== Extracted material

/-- The batch-list entry whose segment table the thread uses (R49): packet and index. -/
def batchEntry (k : TCore) (th : Thread) (sid : Nat) : Option (Nat × Nat) :=
  if th.level = 0 && th.origin = 1 then some (th.packet, th.batch)
  else k.packets.findSome? (fun p => (indexIn p.2.sids sid).map (fun j => (p.1, j)))

/-- A stream is free, or of another tenant, as of the last commit (R49, R111). -/
def streamGone (s : State) (t sid : Nat) : Bool :=
  ((s.old t).streams.get sid {}).state == 0#2

/-- The stream that the thread's STREAM names (R44). -/
def Thread.sid (th : Thread) : Option Nat :=
  if th.stream.getLsbD 31 then some (th.stream.extractLsb' 0 18).toNat else none

/-- Vault offset of the segment table that the thread's window uses on core `c` (R49). -/
def segTable (s : State) (t c : Nat) (th : Thread) : Option Nat :=
  match th.sid with
  | none => none
  | some sid =>
    if streamGone s t sid then none
    else (batchEntry (s.coreOf t c) th sid).map (fun (p, j) =>
      let e := (s.dev t).ctl.readNat (ctlAddr c (p * 2048 + j * 8)) 8
      bitsOf e 20 8 * 4096 + bitsOf e 28 4 * 256)

/-- The segment table by which a window address translates lies in a revoked frame (R361). -/
def segLost (s : State) (t c : Nat) (th : Thread) (a : LAddr) : Bool :=
  decide (0x80 ≤ a.toNat / 4096) && (segTable s t c th).any (fun seg => s.lostFrames.contains (c, seg / 4096))

/-- Where local address `a` leads for a thread of tenant `t` on core `c` (R47 to R49): a window access that needs a segment
table in a revoked frame reaches that frame (R361). DEDUCED, log entry 40. -/
def xlate (s : State) (t c : Nat) (th : Thread) (a : LAddr) : Option Place :=
  let page := a.toNat / 4096
  let off := a.toNat % 4096
  if 0x7C ≤ page && page < 0x80 then some (.control ((page - 0x7C) * 4096 + off))
  else if page < 0x80 then (privFrame (s.coreOf t c) page).map (fun f => .vault f off)
  else if page = 0xFF then none
  else match segTable s t c th with
    | none => none
    | some seg =>
      if segLost s t c th a then some (.vault (seg / 4096) (seg % 4096)) else
      let e := (s.dev t).vault.readNat (vaultAddr c 0 seg + 2 * (page - 0x80)) 2
      let f := e % 256
      let fe := (s.coreOf t c).frame f
      if bitOf e 8 && fmV fe && !fmRsv fe then some (.vault f off) else none

/-! ### Views (R156) -/

/-- The bytes of a frame of core `c` as the core itself reads them: the holder view where it holds the frame, else the
committed value (R156). -/
def readPlace (s : State) (t c : Nat) (p : Place) (n : Nat) : List Byte :=
  match p with
  | .control off => (s.dev t).ctl.readBytes (ctlAddr c off) n
  | .vault f off =>
    if holds (s.coreOf t c) c f then (s.dev t).vault.readBytes (vaultAddr c f off) n
    else (s.old t).vault.readBytes (vaultAddr c f off) n

/-- What an access answers: a value, a trap, or a stop at a revoked frame (R361). -/
inductive Acc (α : Type) where
  | ok (a : α)
  | trap (t : Trap)
  | lost (addr : Word)
  deriving DecidableEq, Repr

def Acc.bind {α β : Type} (x : Acc α) (f : α → Acc β) : Acc β :=
  match x with
  | .ok a => f a
  | .trap t => .trap t
  | .lost a => .lost a

/-- The outcome of an access: the continuation, the trap, or the stop. -/
def Acc.out {α : Type} (x : Acc α) (s : State) (f : α → Out) : Out :=
  match x with
  | .ok a => f a
  | .trap t => trapOut t s
  | .lost a => .next (lostStop a s)

def unmapped (a : LAddr) : Trap := { cause := .localUnmapped, val := a.setWidth 64 }
def misalignedAt (a : LAddr) : Trap := { cause := .misaligned, val := a.setWidth 64 }

/-- Translation of an address of the running thread, or LOCAL_UNMAPPED, or the stop at a revoked frame. -/
def place (s : State) (a : LAddr) : Acc Place :=
  match xlate s s.actor.tid s.actor.core s.thr a with
  | none => .trap (unmapped a)
  | some (.control off) => .ok (.control off)
  | some (.vault f off) =>
    if s.lostFrames.contains (s.actor.core, f) then .lost (a.setWidth 64) else .ok (.vault f off)

/-- The bytes of the running thread's core at a place. -/
def readHere (s : State) (p : Place) (n : Nat) : List Byte := readPlace s s.actor.tid s.actor.core p n

/-- A load of `n` bytes at `a` by the running thread: steps 1 and 2 of R110, then the bytes. -/
def loadBytes (s : State) (a : LAddr) (n : Nat) : Acc (List Byte) :=
  if a.toNat % n ≠ 0 then .trap (misalignedAt a)
  else (place s a).bind (fun p => .ok (readHere s p n))

/-- Bytes at consecutive local addresses, each page translated; the first failing address traps. -/
def loadRange (s : State) (a : LAddr) : Nat → Acc (List Byte)
  | 0 => .ok []
  | n + 1 =>
    (place s a).bind (fun p => (loadRange s (a + 1#20) n).bind (fun bs => .ok (readHere s p 1 ++ bs)))

/-! ### Instruction words (R55) -/

/-- A PC is a multiple of 4 (R33): the low bits of an address that becomes one are dropped. -/
def pcOf (a : LAddr) : LAddr := a &&& 0xFFFFC#20

/-- The word at local address `a` of a core: pages 0x00 to 0x7B only, whatever STREAM holds (R55). -/
def fetchFrom (s : State) (t c : Nat) (a : LAddr) : Option (Nat × IWord) :=
  if 0x7C000 ≤ a.toNat then none
  else (privFrame (s.coreOf t c) (a.toNat / 4096)).map (fun f =>
    (f, BitVec.ofNat 32 (leNat (readPlace s t c (.vault f (a.toNat % 4096)) 4))))

/-- The fetch of the running thread: LOCAL_UNMAPPED where the page does not translate (R55), the stop of R361 at a
revoked frame. -/
def fetchHere (s : State) (a : LAddr) : Acc IWord :=
  match fetchFrom s s.actor.tid s.actor.core a with
  | none => .trap (unmapped a)
  | some (f, w) => if s.lostFrames.contains (s.actor.core, f) then .lost (a.setWidth 64) else .ok w

/-! ### Lines written (R311, R313) -/

/-- The identifier of the line at private local address `a` of core `c` (Table 15.6). -/
def privLine (c : Nat) (a : Nat) : Nat :=
  0xFE0000000000 + c % 64 * 2 ^ 26 + c / 64 * 2 ^ 20 + a / 64 * 64
/-- The identifier of a window line of stream `sid` on core `c` (Table 15.6). -/
def windowLine (sid c a : Nat) : Nat := 2 ^ 63 + sid * 2 ^ 31 + c * 2 ^ 19 + a % 2 ^ 19 / 64 * 64

/-- The identifier of the line of local address `a` written by a thread on core `c`. -/
def lineId (th : Thread) (c : Nat) (a : LAddr) : Nat :=
  if a.toNat < 0x80000 then privLine c a.toNat else windowLine (th.sid.getD 0) c a.toNat

/-- A line of tenant `t` has received a byte in this phase. -/
def markLine (s : State) (t id : Nat) (hbm : Bool) (phys : Nat) : State :=
  s.modDev t (fun d => { d with lines := d.lines.set id (hbm, phys / 64 * 64) })

/-- Bytes written into a frame of core `c` and their line marked (within one line). DEDUCED, log entry 102. -/
def putVault (s : State) (t c f off id : Nat) (bs : List Byte) : State :=
  if bs.isEmpty then s
  else markLine (s.modDev t (fun d => { d with vault := d.vault.writeBytes (vaultAddr c f off) bs })) t id false
    (vaultAddr c f off)

/-! ### Stores (R110, R111, R45, R261) -/

/-- The quota of a stream that checks use: that of the latest QUOTASET reply of this phase, whichever tenant issued it, else the
committed one (R333, R261). -/
def quotaOf (s : State) (sid : Nat) (hbm : Bool) (committed : Nat) : Nat :=
  let qs := s.cur.flatMap (fun d => d.2.quotas.filter (fun q => q.2.1 == sid && q.2.2.1 == hbm))
  match qs.find? (fun q => qs.all (fun r => decide (r.1 ≤ q.1))) with
  | some q => q.2.2.2
  | none => committed

/-- The stream charged for a copy (R111): none where SV = 0 or the stream is gone. -/
def chargeTo (s : State) (t : Nat) (th : Thread) : Option Nat :=
  match th.sid with
  | none => none
  | some sid => if streamGone s t sid then none else some sid

/-- Steps 1 to 4 of R110 for a store of `n` bytes at `a`: the frame and offset. -/
def storeCheck (s : State) (a : LAddr) (n : Nat) : Acc (Nat × Nat) :=
  if a.toNat % n ≠ 0 then .trap (misalignedAt a)
  else (place s a).bind (fun p => match p with
    | .control _ => .trap { cause := .writeProtect, val := a.setWidth 64 }
    | .vault f off =>
      let e := s.here.frame f
      if !fmW e then .trap { cause := .writeProtect, val := a.setWidth 64 }
      else if !holds s.here s.actor.core f then .trap { cause := .capability, val := a.setWidth 64 }
      else .ok (f, off))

====

● Work item: Please restate only the opening stretch of the records above: every line from the first through the one containing "let e := (s.dev t).ctl.readNat", exactly as written.

● Exercise output:
/-- The batch-list entry whose segment table the thread uses (R49): packet and index. -/
def batchEntry (k : TCore) (th : Thread) (sid : Nat) : Option (Nat × Nat) :=
  if th.level = 0 && th.origin = 1 then some (th.packet, th.batch)
  else k.packets.findSome? (fun p => (indexIn p.2.sids sid).map (fun j => (p.1, j)))

/-- A stream is free, or of another tenant, as of the last commit (R49, R111). -/
def streamGone (s : State) (t sid : Nat) : Bool :=
  ((s.old t).streams.get sid {}).state == 0#2

/-- The stream that the thread's STREAM names (R44). -/
def Thread.sid (th : Thread) : Option Nat :=
  if th.stream.getLsbD 31 then some (th.stream.extractLsb' 0 18).toNat else none

/-- Vault offset of the segment table that the thread's window uses on core `c` (R49). -/
def segTable (s : State) (t c : Nat) (th : Thread) : Option Nat :=
  match th.sid with
  | none => none
  | some sid =>
    if streamGone s t sid then none
    else (batchEntry (s.coreOf t c) th sid).map (fun (p, j) =>
      let e := (s.dev t).ctl.readNat (ctlAddr c (p * 2048 + j * 8)) 8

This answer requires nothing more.